DIRECTIONS
From the records below, copy out exactly the lines from the one containing "CoreSet s t g.die g.core (requested c r s.nextId node (.read" to the one containing "pend := g.pend", both included. Add nothing else.

Data items
/-- What forces and asks (R192 to R196): FORCE, MRD and MST send their evaluation to the matrix queue, MRD's register pending and MST's
store held; MACC is held; MDROP empties its register; MSTAT reads a snapshot, STATE 2 as log 35 has it. An empty operand register is
BADNODE, but 0 to MSTAT; with no acting slice each does nothing. -/
def Obligations.ForcesAndReads : Prop :=
  ∀ (s : State) (r : Running) (n : BitVec 4) (v : BitVec 6) (d a : BitVec 5) (k : BitVec 8) (slot : BitVec 6) (sat int : BitVec 1) (j : Nat) (X : Node),
    s.cur = some r →
    let g := r.gang
    let x := g.arch
    let act := x.slicesList.filter fun k => x.exec.extractLsb' (4 * k) 4 != 0#4
    let node := x.nget n.toNat
    let c := s.core g.die g.core
    let y := x.sget j a.toNat
    let pc := r.cl.addr + BitVec.ofNat 64 (4 * r.cl.idx)
    let badnode := fun (i : Instr) => exec i s = .next (s.raiseAt r 0x0021 (BitVec.ofNat 64 n.toNat) false)
    (act.head? = some j → NodeIn s r n X →
    (∃ t, exec (.force n) s = .next t ∧ t.nextId = s.nextId + 1 ∧ CoreSet s t g.die g.core (requested c r s.nextId node .force) ∧
      t.cur = some { r with gang := { g with evals := s.nextId :: g.evals } }) ∧
    Sets s r (.mdrop n) (fun z => z = x.nset n.toNat 0) ∧
    (let regs := if X.fmt = fFP64 then [v.toNat, v.toNat + 1] else [v.toNat];
      let row := y.toNat % 2 ^ 32;
      let col := y.toNat / 2 ^ 32 % 2 ^ 16;
      let width := y.toNat / 2 ^ 48 % 2 ^ 5 + 1;
      (X.fmt = fFP64 → v.toNat % 2 = 0) → Usable s r { vw := regs, sr := [a.toNat], slices := [j] } →
      y.toNat / 2 ^ 53 = 0 → row < X.rows → col + width ≤ X.cols →
      ∃ t, exec (.mrd v n a) s = .next t ∧ t.nextId = s.nextId + 1 ∧
        CoreSet s t g.die g.core (requested c r s.nextId node (.read s.nextId v.toNat row col width (bitsOf x.exec))) ∧
        t.cur = some { r with gang := { g with evals := s.nextId :: g.evals, pend := g.pend ++ [⟨s.nextId, 0, v.toNat, regs.length, [], 1, []⟩] } }) ∧
    (∀ e, Usable s r { sr := [a.toNat], slices := [j] } → s.bound g k.toNat = some e →
      let row := y.toNat % 2 ^ 16
      let col := y.toNat / 2 ^ 16 % 2 ^ 16
      let parts := (mstPages e row col X.rows X.cols).map fun p => partAt 0 p 1
      let slots := ((s.inst? g.die g.inst).map (·.accslots)).getD 0
      y.toNat / 2 ^ 32 = 0 → isQ4 e.fmt = false → isSparse e.fmt = false → e.scale = 0 → row + X.rows ≤ e.rows → col + X.cols ≤ e.cols →
      (match accumOff e.base with
       | some off => ∀ i < X.rows, off + 128 * (row + i) < slots * 4096
       | none => Issuable s r 1 parts) →
      ∃ t q, exec (.mst n k a sat) s = .next t ∧ t.cur = some q ∧ q.cl = r.cl ∧
        CoreSet s t g.die g.core (requested c r (s.nextId + 1) node .store) ∧
        q.gang.held = g.held ++ [⟨s.nextId + 2, pc, r.cl.idx, 1, .mst e row col (sat == 1#1) X.rows X.cols s.nextId (s.nextId + 1) []⟩] ∧
        (match accumOff e.base with
         | some _ => q.gang.accs = g.accs
         | none => ∃ ps ready, PartsPlaced s r 1 parts ps ready ∧ q.gang.accs = withAccess g.accs ⟨s.nextId, pc, r.cl.idx, .store, ps, ready, false⟩) ∧
        { q.gang with held := g.held, accs := g.accs, used := g.used, evals := g.evals } = g ∧ q.gang.evals = (s.nextId + 1) :: g.evals) ∧
    (Usable s r { sr := [a.toNat], slices := [j] } → slot.toNat < ((s.inst? g.die g.inst).map (·.accslots)).getD 0 →
      X.fmt = (if int = 1#1 then fINT32 else fFP32) → X.rows ≤ 32 → X.cols ≤ 32 →
      exec (.macc n slot a sat int) s = .next { s with nextId := s.nextId + 1, cur := some { r with gang := { g with held := g.held ++
        [⟨s.nextId, pc, r.cl.idx, 1, .macc node slot.toNat (int == 1#1) (sat == 1#1) (if a = 0#5 then none else some y)⟩] } } }) ∧
    (Usable s r { sw := [d.toNat] } → Sets s r (.mstat n d) fun z => ScalarsWritten x z d.toNat x.slicesList fun _ => s.nodeStatus g node X) ∧
    (let st := s.nodeStatus g node X;
      X.rows ≤ 2 ^ 16 → 0 < X.rows → X.cols ≤ 2 ^ 16 → 0 < X.cols → X.fmt < 64 →
      st.toNat / 2 ^ 48 = X.cols - 1 ∧ st.toNat / 2 ^ 32 % 2 ^ 16 = X.rows - 1 ∧ st.toNat / 2 ^ 16 % 2 ^ 16 = X.fmt ∧
      st.toNat / 16 % 2 ^ 12 = X.sticky.toNat ∧ (st.toNat % 16 = 4 ↔ X.op = .mat))) ∧
    (act.head? = some j → node = 0 → badnode (.force n) ∧ badnode (.mdrop n) ∧
      (Usable s r { sr := [a.toNat], slices := [j] } → badnode (.mst n k a sat) ∧ badnode (.macc n slot a sat int)) ∧
      (look? c.nodes 0 = none → Usable s r { vw := [v.toNat], sr := [a.toNat], slices := [j] } → badnode (.mrd v n a))) ∧
    (act ≠ [] → look? c.nodes node = none → Usable s r { sw := [d.toNat] } →
      Sets s r (.mstat n d) fun z => ScalarsWritten x z d.toNat x.slicesList fun _ => 0#64) ∧
    (act = [] → exec (.force n) s = .next s ∧ exec (.mdrop n) s = .next s ∧
      (Usable s r { sr := [a.toNat] } → exec (.mst n k a sat) s = .next s ∧ exec (.macc n slot a sat int) s = .next s) ∧
      (look? c.nodes node = some X → Usable s r { vw := if X.fmt = fFP64 then [v.toNat, v.toNat + 1] else [v.toNat], sr := [a.toNat] } →
        exec (.mrd v n a) s = .next s) ∧
      (Usable s r { sw := [d.toNat] } → exec (.mstat n d) s = .next s))

/-! ## Pipelines, counters and groups (R238 to R241, R271 to R275) -/

/-- ENQ, ENQV, LAUNCH, DEPSIG, DEPARM and DEPWAIT (R271, R273, R275): the records and signals held in order, LAUNCH's answer pending, and
the flight's end on a counter. Each passes where the stage takes the words and the counter passes its checks; a record's words read from
host memory bring the vector of what was written there (R309, R310, DEDUCED, log 70). -/
def Obligations.EnqueuesAndSignals : Prop :=
  ∀ (s : State) (r : Running) (d a : BitVec 5) (n g : BitVec 4) (m : BitVec 12) (t : BitVec 3) (st : Stage) (at_ : Nat → Loc) (tso : Nat → Bool),
    s.cur = some r → r.gang.ctx ≠ firmware → (s.inst? r.gang.die r.gang.inst).bind (fun i => i.stages[g.toNat]?) = some st → n.toNat + 1 ≤ st.args →
    let x := r.gang.arch
    let pc := r.cl.addr + BitVec.ofNat 64 (4 * r.cl.idx)
    let act := x.slicesList.filter fun k => x.exec.extractLsb' (4 * k) 4 != 0#4
    let lanes := bitsOf x.exec
    let first := act.head?
    let padded := fun (ws : List Word) => ws ++ List.replicate (st.args - ws.length) 0#32
    let addrs := fun (k : Nat) => (List.range (n.toNat + 1)).map fun i => (16 * k + i, x.sget k a.toNat + BitVec.ofNat 64 (4 * i))
    let record := fun (k before : Nat) => padded ((List.range (n.toNat + 1)).map fun i =>
      BitVec.ofNat 32 (natOfBytes (r.gang.seen before (at_ (16 * k + i)) (s.readN r.gang.die r.gang.inst (at_ (16 * k + i)) 4))))
    let holds := fun (i : Instr) (es : List Eff) (seen : List Loc) => Issues s i fun p => p.cl = r.cl ∧
      { p.gang with used := r.gang.used } = { r.gang with causal := vectorSeen s r.gang.causal seen, held := r.gang.held ++ es.zipIdx.map fun e => ⟨s.nextId + e.2, pc, r.cl.idx, if e.2 = 0 then 1 else 0, e.1⟩ }
    let ends := fun (i : Instr) (kind : Nat) (op op2 : DWord) =>
      exec i s = .next { s with cur := some ⟨{ r.gang with wakeKind := kind, wakeOp := op, wakeOp2 := op2 }, { r.cl with ended := true }⟩ }
    (Usable s r { sr := [a.toNat], slices := act } → (∀ k ∈ act, (x.sget k a.toNat).toNat % 4 = 0) →
      ReadsPlaced s r at_ tso (4 * (n.toNat + 1)) (act.map fun k => x.sget k a.toNat) 4 (act.flatMap addrs) →
      holds (.enq a n g) (act.zipIdx.map fun e => .enq g.toNat (record e.1 (s.nextId + e.2))) ((act.flatMap addrs).map fun e => at_ e.1)) ∧
    (let regs := (List.range (n.toNat + 1)).map (a.toNat + ·);
      Usable s r { vr := regs, lanes := lanes } →
      holds (.enqv a n g) (lanes.map fun l => .enq g.toNat (padded (regs.map fun v => x.vget v l))) []) ∧
    (Usable s r { sr := [a.toNat], sw := [d.toNat], slices := first.toList } →
      (first = none → exec (.launch d a t) s = .next s) ∧
      ∀ k, first = some k → Issues s (.launch d a t) fun p => p.cl = r.cl ∧ p.gang = { r.gang with
        held := r.gang.held ++ [⟨s.nextId, pc, r.cl.idx, 1, .launch (x.sget k a.toNat) (if t.toNat = 4 then r.gang.die else t.toNat) s.nextId⟩]
        pend := r.gang.pend ++ if d = 0#5 then [] else [⟨s.nextId, 1, d.toNat, 1, [], 1, []⟩] }) ∧
    (Usable s r { sr := [a.toNat], slices := slicesOf lanes } → (∀ l ∈ lanes, idCtx (x.sget (l / 4) a.toNat) = r.gang.ctx) →
      holds (.depsig a m) [.depsig (lanes.map fun l => (x.sget (l / 4) a.toNat, m.toNat))] []) ∧
    (Usable s r { sr := [a.toNat], slices := first.toList } →
      (first = none → ends (.depwait a) 0 0#64 0#64) ∧
      ∀ k, first = some k → idCtx (x.sget k a.toNat) = r.gang.ctx → ends (.depwait a) 6 (x.sget k a.toNat) pc) ∧
    (Usable s r { sr := [d.toNat, a.toNat], slices := first.toList } →
      (first = none → exec (.deparm d a n g) s = .next s) ∧
      ∀ k c, first = some k → idCtx (x.sget k d.toNat) = r.gang.ctx → s.counter? (x.sget k d.toNat) = some c → c.armed = none → c.fired = false →
        (x.sget k a.toNat).toNat % 4 = 0 → ReadsPlaced s r at_ tso (4 * (n.toNat + 1)) [x.sget k a.toNat] 4 (addrs k) →
        holds (.deparm d a n g) [.deparm (x.sget k d.toNat) g.toNat (record k s.nextId)] ((addrs k).map fun e => at_ e.1))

TASK ANSWER
        CoreSet s t g.die g.core (requested c r s.nextId node (.read s.nextId v.toNat row col width (bitsOf x.exec))) ∧
        t.cur = some { r with gang := { g with evals := s.nextId :: g.evals, pend := g.pend ++ [⟨s.nextId, 0, v.toNat, regs.length, [], 1, []⟩] } }) ∧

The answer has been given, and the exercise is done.